Problem: The count of lines below that include the string "closedPoint" is the whole answer.

Source information:
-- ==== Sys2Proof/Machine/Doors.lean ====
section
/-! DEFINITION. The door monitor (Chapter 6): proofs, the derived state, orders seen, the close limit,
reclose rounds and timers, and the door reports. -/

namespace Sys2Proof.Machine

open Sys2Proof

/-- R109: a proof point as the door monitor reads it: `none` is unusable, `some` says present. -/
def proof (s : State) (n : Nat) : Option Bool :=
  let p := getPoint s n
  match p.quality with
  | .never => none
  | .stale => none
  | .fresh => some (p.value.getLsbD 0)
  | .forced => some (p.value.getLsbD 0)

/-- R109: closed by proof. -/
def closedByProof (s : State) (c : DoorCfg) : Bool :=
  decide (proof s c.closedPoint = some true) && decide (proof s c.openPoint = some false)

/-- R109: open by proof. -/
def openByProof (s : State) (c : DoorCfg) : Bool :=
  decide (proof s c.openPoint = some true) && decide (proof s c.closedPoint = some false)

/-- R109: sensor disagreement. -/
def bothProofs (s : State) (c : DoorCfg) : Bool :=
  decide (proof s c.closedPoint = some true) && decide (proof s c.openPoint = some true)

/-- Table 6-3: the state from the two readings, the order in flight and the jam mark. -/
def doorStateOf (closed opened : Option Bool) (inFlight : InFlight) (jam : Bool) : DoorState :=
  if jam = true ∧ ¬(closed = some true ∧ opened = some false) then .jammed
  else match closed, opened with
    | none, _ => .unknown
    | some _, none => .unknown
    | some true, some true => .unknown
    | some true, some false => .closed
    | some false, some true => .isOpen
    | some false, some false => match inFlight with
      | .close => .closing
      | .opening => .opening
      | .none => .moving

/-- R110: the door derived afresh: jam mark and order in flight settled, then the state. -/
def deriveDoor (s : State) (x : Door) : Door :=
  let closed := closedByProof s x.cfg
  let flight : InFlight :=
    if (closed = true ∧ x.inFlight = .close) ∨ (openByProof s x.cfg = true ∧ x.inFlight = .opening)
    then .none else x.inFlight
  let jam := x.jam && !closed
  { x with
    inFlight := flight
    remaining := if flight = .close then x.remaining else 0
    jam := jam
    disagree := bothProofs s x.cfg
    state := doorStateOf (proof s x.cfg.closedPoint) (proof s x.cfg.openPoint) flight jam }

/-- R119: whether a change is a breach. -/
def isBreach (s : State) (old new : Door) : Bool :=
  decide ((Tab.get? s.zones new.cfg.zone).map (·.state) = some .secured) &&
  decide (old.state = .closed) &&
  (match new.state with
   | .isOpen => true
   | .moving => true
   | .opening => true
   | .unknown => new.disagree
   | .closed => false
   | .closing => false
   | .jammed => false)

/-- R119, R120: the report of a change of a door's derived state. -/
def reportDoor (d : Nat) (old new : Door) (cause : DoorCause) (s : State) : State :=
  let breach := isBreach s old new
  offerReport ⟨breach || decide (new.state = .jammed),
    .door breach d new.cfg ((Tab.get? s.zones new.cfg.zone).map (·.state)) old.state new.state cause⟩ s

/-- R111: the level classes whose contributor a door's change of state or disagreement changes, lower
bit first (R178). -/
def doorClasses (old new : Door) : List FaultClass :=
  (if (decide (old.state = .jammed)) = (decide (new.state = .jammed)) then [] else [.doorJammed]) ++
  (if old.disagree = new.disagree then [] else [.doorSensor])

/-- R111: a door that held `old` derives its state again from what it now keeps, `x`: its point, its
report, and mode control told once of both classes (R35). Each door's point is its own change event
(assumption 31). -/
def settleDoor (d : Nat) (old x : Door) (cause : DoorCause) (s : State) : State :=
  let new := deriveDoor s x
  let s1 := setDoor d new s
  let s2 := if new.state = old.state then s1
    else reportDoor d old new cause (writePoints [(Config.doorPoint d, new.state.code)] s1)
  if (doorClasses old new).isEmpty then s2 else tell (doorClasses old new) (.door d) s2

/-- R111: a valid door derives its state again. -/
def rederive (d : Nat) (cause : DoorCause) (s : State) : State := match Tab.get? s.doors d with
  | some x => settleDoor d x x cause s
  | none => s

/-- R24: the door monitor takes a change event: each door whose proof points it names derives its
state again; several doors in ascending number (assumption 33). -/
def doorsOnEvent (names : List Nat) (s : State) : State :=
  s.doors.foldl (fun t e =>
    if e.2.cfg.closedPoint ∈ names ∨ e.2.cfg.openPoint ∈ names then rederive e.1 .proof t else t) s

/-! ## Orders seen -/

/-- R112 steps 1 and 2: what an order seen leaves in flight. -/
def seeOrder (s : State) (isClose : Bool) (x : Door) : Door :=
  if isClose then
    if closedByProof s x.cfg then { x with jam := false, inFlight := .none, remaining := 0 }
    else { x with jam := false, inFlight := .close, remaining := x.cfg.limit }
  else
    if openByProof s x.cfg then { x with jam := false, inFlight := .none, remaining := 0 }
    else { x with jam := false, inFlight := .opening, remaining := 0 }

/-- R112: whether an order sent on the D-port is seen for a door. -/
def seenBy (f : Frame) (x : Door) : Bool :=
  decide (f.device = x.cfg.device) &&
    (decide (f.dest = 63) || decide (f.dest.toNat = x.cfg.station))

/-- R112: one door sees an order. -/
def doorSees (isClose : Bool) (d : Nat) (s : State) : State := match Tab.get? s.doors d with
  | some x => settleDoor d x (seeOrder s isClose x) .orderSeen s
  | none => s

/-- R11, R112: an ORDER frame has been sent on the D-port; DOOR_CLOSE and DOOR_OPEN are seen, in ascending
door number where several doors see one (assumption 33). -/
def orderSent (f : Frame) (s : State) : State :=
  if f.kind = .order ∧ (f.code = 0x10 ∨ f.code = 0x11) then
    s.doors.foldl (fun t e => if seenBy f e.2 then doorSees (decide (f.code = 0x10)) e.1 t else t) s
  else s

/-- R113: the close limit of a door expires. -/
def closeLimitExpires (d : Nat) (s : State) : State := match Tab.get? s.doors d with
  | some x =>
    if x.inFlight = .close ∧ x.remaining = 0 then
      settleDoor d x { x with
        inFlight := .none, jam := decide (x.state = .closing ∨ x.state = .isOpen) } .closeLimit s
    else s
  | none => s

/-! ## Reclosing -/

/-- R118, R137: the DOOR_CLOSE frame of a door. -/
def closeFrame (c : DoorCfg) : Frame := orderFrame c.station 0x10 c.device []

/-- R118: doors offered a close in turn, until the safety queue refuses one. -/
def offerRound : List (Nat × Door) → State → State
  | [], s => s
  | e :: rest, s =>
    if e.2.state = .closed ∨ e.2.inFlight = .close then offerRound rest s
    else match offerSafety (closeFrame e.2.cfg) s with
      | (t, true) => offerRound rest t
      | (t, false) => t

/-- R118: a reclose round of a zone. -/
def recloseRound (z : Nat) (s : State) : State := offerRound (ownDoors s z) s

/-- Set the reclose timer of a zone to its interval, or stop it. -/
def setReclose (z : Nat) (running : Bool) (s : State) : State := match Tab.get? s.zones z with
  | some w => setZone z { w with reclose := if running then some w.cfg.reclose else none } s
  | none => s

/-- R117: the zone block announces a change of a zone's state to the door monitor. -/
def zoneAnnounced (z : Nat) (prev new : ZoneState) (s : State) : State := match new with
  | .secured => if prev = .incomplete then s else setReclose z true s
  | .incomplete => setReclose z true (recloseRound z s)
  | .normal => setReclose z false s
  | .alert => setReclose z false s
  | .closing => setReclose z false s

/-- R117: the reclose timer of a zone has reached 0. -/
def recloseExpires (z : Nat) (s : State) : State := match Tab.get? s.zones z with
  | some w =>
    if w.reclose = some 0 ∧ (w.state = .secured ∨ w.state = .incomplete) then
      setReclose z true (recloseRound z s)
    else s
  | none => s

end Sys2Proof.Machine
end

Exercise answer: 5